Who can participate:
The Challenge is open to all general public. To be eligible to compete, you must comply with all the terms of the Challenge as defined in the Challenge-Specific Agreement.

Selection of Winner:
Based on the judging criteria, 1 prize will be awarded for a total of $10,000.00 for the submission. In case of a tie, the winner will be selected at the discretion of the Judging Panel.

Registration and Submissions:
All paticipants must be registered by Jan. 31, 2017, 9:59 p.m. PST to be eligible for the prize. No registrations will be accepted after this date, and no changes to Teams may be made after this date.

All submission materials must be submitted online on or before Jan. 31, 2017, 9:59 p.m. PST. No submissions will be accepted after this time. All submissions must be received online, via the Challenge website, and all uploads must be in PDF format only. Submission reporting requirements are detailed in the Guidelines Section.

Challenge Guidelines are subject to change. Registered competitors will receive notification when changes are made, however, we highly encourage you to visit the Challenge Site often to review updates.


Propose a detailed solution to gather sensor data from guide wheels and transmit the information to a receiver for analysis and user notification.

  • Solution must not reduce the established product performance or useable life.
  • Solution is able to be incorporated into high volume guide wheel production methods to enable the desired capabilities to be added at a minimal increase in cost.
  • Enable the collection and analysis of operating data that provides insight into bearing condition and performance such as RPM, temperature, vibrations, distance of travel, and lubrication status.

Supporting information in the proposal documented must include:

  • Details about how this vision can be implemented
    • Clear explanations of how can this challenge can be solved
    • Descriptions of the appropriate technologies
    • Identify and explain the challenges, dangers, issues, assumptions and limitations
    • Visualizations and/or working physical prototype examples
    • Cost analysis of all components at a production volume of 100,000 units
  • Verifiable research data supporting the idea and approach
    • Identify and compare the proposed solution to existing solutions, and explain their comparative strengths and weaknesses


Submission Evaluation Criteria % of Weight
Originality and creativity solution to this challenge 20%
Demonstrate a working and manufacturable solution 20%
Minimal cost and function impact to the current product line 20%
Compatibility with multiple, common communication protocols 20%
Range, reliability, and speed of the wireless data communication system 10%
Easy to use, friendly solution 10%
Total 100%


Challenge Guidelines are subject to change. Registered competitors will receive notification when changes are made, however, we highly encourage you to visit the Challenge Site often to review updates.


Challenge Updates

Finalist Announcement!

March 8, 2017, 4 p.m. PST by Liz Treadwell

Greetings everyone,

The judging for the Smart Bearing Challenge is complete, and the finalists are as follows:

  • Lesept
  • Cliff Edwards
  • Chaitanya Areti
  • Sakai Takatoshi

Congratulations for making the finalist list! 

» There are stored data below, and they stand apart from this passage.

-- ==== Sys2Proof/Laws/Keeps/Exec.lean ====
section
/-! SUPPORT. What every command keeps: `exec_keeps` puts the lemmas of the meanings together, and two properties are shown to be
closed, the canonical form of registers and memories and the content of the queue. -/

namespace Sys2Proof.Machine

/-- The canonical form survives every primitive change. -/
theorem timed_wf : Timed (fun s => s.wf = true) where
  frame s t hr hm _ _ _ h := by simpa [State.wf, hr, hm] using h
  reg a v s h := by
    simp only [State.wf, Bool.and_eq_true] at h ⊢
    exact ⟨mapWf_mapSet _ _ _ _ h.1, h.2⟩
  drop p s h := by
    simp only [State.wf, Bool.and_eq_true] at h ⊢
    exact ⟨mapWf_filter _ _ _ h.1, h.2⟩
  mem m s hm h := by
    simp only [State.wf, Bool.and_eq_true] at h ⊢
    exact ⟨h.1, hm h.2⟩
  time s t hr hm _ h := by simpa [State.wf, hr, hm] using h

/-- The content of the queue survives every primitive change. -/
theorem timed_pending (q : List Instr) : Timed (fun s => s.pending = q) where
  frame _ _ _ _ hp _ _ h := hp.trans h
  reg _ _ _ h := h
  drop _ _ h := h
  mem _ _ _ h := h
  time _ _ _ _ hp h := hp.trans h

/-- The block number and the timebase survive every primitive change but those of time. -/
theorem closed_time (k : BitVec 49) (ns : BitVec 64) : Closed (fun s => s.tl.k = k ∧ s.ns = ns) where
  frame _ _ _ _ _ hk hn h := ⟨hk.trans h.1, hn.trans h.2⟩
  reg _ _ _ h := h
  drop _ _ h := h
  mem _ _ _ h := h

No submission met the full criteria outlined by the challenge, which meant that there was no winner.  The Smart Bearing team, however, feels that submissions that showcased creativity, quality research, and overall interest in the subject area should be rewarded regardless.

Smart Bearing is pleased to announce that all of the finalists shall receive a portion of the total winning amount. The actual award amount is based on the submission ranking of meeting the judging criteria. Thank you for your efforts and superb submissions!

Thank You Innovators!

Feb. 3, 2017, 4:19 p.m. PST by Liz Treadwell

Hi everyone,

We wanted to send a big thank you to everyone who submitted their ideas to the Smart Bearing Challenge! 

The team is currently evaluating the entries so stay tuned as the winner announcement date will occur on March 7th.


The Smart Bearing Challenge team

Last Call for your Smart Bearing Solutions!

Jan. 31, 2017, 4:06 p.m. PST by Liz Treadwell

Greetings innovators,

Just a friendly reminder that the deadline to submit your entry to the Smart Bearing challenge is tonight at 9:59pm PST.

If you have any questions, you can contact the Smart Bearing challenge team directly by clicking the "Send Message" button on their heroes page here.

Good luck!

Not Stoked About a Smart Toaster?

Oct. 4, 2016, 2:24 p.m. PDT by Maureen Murtha

The Internet of Things is more than sassy appliances.

While the promise of Jetson’s like homes, with automated lighting, smart appliances, and voice command responsivity have been “on the horizon” since, well… since the days of The Jetsons (that's 1963, kids.) The average home contains very few of these high-tech "nesting" devices.


The term “internet of things”, entered the zeitgeist 16 years ago. Each year since then has featured a flurry of products designed to connect our devices to the Internet, yet few of these products have become indispensable. The most noteworthy household IoT success doesn’t even measure data from home The Fitbit, for instance, measures and tracks the individual.

While the proliferation of smart appliances and networked homes has been cumbersome and disenchanting, the Internet of Things might be better understood as a revolution that will reshape industry long before it transforms the household.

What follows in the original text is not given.